- _DATA FOR PROCESSING_:
--------------------------------

-- ==== Sys2Proof/Machine/Commands.lean ====
section
/-! DEFINITION. The Command frame and its thirteen codes (spec/42_command_dispatch.md), and FRAME_IN, which
reaches every kind rule through the front end (spec/41_frame_parser.md R160, spec/43_session_driver.md
R230). -/

namespace Sys2Proof.Machine

/-- The twelve terminal commands (42_command_dispatch.md R201). -/
def terminalRule (code : Half) : Act StepOutcome := do
  modify fun s => (contextReset s).closeSession
  pure (.terminal code)

/-- The descriptor a matching finalising CRC leaves: `v` computed, `n` bytes written, `received` the value
the frame carried (R205). -/
def finalised (cfg : Config) (c : Cat) (d : Descriptor) (v n received : Word) : Descriptor :=
  match c with
  | .app => { d with crc32 := v }
  | .aux =>
    { d with
      crc32 := v
      uploadedSize := n
      uploadedCrc := received
      contentSize := if cfg.auxSpanIsBytesWritten then n else d.contentSize }

/-- The finalising CRC (R205). -/
def crcCommandRule (received : Word) : Act StepOutcome := do
  let s ← get
  require (s.tc.inProgress = true) (.state .notInProgress)
  let t ← targetOf s
  let d ← descriptorOf s t.cat t.bank
  match ← memFlush .tx with
  | none => raise (.storage .flush)
  | some n => do
    match ← regionCrc .tx (finSpan s.cfg t.cat d n) with
    | none => raise (.storage .read)
    | some v => do
      require (v = received) (.crcMismatch v received)
      modify fun s =>
        (s.setDesc t.cat t.bank (finalised s.cfg t.cat d v n received)).markCrcReceived
      pure (.writeContext t.cat)

/-- The Command front end (R200): the code's range, then the Crc command's length, then the rule. -/
def commandRule (code : Half) (tail : List Byte) : Act StepOutcome := do
  let s ← get
  match commandOf s.cfg code with
  | none => raise (.framing .commandCode)
  | some .crc => do
    require (4 ≤ tail.length) (.framing .size)
    crcCommandRule (be32 tail 0)
  | some _ => terminalRule code

/-- `CMD` (R200): a Command frame with any code. -/
def execCmd (code : Half) (tail : List Byte) (s : State) : Host.Outcome State Fault Refusal :=
  frameStep (do gate .command; commandRule code tail) s

/-- A terminal command's step: the direction gate, then R201. -/
def terminalStep (k : Cmd) (s : State) : Host.Outcome State Fault Refusal :=
  frameStep (do gate .command; terminalRule (s.cfg.cmdCodes.of k)) s

/-- `CMD Boot` (R210). -/
def execCmdBoot (s : State) : Host.Outcome State Fault Refusal := terminalStep .boot s

/-- `CMD Reset` (R211). -/
def execCmdReset (s : State) : Host.Outcome State Fault Refusal := terminalStep .reset s

/-- `CMD Swap` (R212). -/
def execCmdSwap (s : State) : Host.Outcome State Fault Refusal := terminalStep .swap s

/-- `CMD BootInfo` (R213). -/
def execCmdBootInfo (s : State) : Host.Outcome State Fault Refusal := terminalStep .bootInfo s

/-- `CMD PowerOn` (R214). -/
def execCmdPowerOn (s : State) : Host.Outcome State Fault Refusal := terminalStep .powerOn s

/-- `CMD PowerOff` (R215). -/
def execCmdPowerOff (s : State) : Host.Outcome State Fault Refusal := terminalStep .powerOff s

/-- `CMD End` (R216). -/
def execCmdEnd (s : State) : Host.Outcome State Fault Refusal := terminalStep .endTransfer s

/-- `CMD SpiEnd` (R217). -/
def execCmdSpiEnd (s : State) : Host.Outcome State Fault Refusal := terminalStep .spiEnd s

/-- `CMD TriggerWatchdog` (R218). -/
def execCmdTriggerWatchdog (s : State) : Host.Outcome State Fault Refusal := terminalStep .triggerWatchdog s

/-- `CMD EraseSpi` (R219). -/
def execCmdEraseSpi (s : State) : Host.Outcome State Fault Refusal := terminalStep .eraseSpi s

/-- `CMD SetBank0` (R220). -/
def execCmdSetBank0 (s : State) : Host.Outcome State Fault Refusal := terminalStep .setBank0 s

/-- `CMD SetBank1` (R221). -/
def execCmdSetBank1 (s : State) : Host.Outcome State Fault Refusal := terminalStep .setBank1 s

/-- `CMD Crc, value` (R205, R207). -/
def execCmdCrc (value : Word) (s : State) : Host.Outcome State Fault Refusal :=
  frameStep (do gate .command; crcCommandRule value) s

/-! ## FRAME_IN -/

/-- The kind rule of a decoded frame, the direction gate first (41_frame_parser.md R160). -/
def frameRule (f : Frame) : Act StepOutcome := do
  gate f.kind
  match f with
  | .rrq length name => readRequestRule length name
  | .wrq name => writeRequestRule name
  | .data block payload => dataRule block payload
  | .ack block => ackRule block
  | .error code => errorRule code
  | .cmd code tail => commandRule code tail
  | .debug => pure .proceed

/-- The error of a frame that has no fields; where the kind was selected, the direction gate comes first
(41_frame_parser.md R160, 60_exceptions.md R302). -/
def malformedRule (e : FrameError) : Act StepOutcome :=
  match e with
  | .size => raise (.framing .size)
  | .sentinel => raise (.framing .sentinel)
  | .opcode => raise (.framing .opcode)
  | .kindSize k => do
    gate k
    raise (.framing .size)
  | .noName k => do
    gate k
    raise (.framing .name)

/-- The front end and the kind rule it selects, on FB and FLEN (41_frame_parser.md R160). -/
def frontEnd (s : State) : Act StepOutcome :=
  match decodeFrame s.fb s.flen with
  | .ok f => frameRule f
  | .error e => malformedRule e

/-- `FRAME_IN` (43_session_driver.md R230). Before any frame was presented FB and FLEN hold no value
(10_state.md R45, R46). -/
def execFrameIn (s : State) : Host.Outcome State Fault Refusal :=
  if s.framePresented = false then .fault (.valueless .frameBuffer)
  else if s.flen = 0 then emptyReadStep s else frameStep (frontEnd s) s

end Sys2Proof.Machine
end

--------------------------------

- _TASK BRIEF_:
Collect every line from the records above that contains the word "framing".

- _EXERCISE SOLUTION_:
  | none => raise (.framing .commandCode)
    require (4 ≤ tail.length) (.framing .size)
  | .size => raise (.framing .size)
  | .sentinel => raise (.framing .sentinel)
  | .opcode => raise (.framing .opcode)
    raise (.framing .size)
    raise (.framing .name)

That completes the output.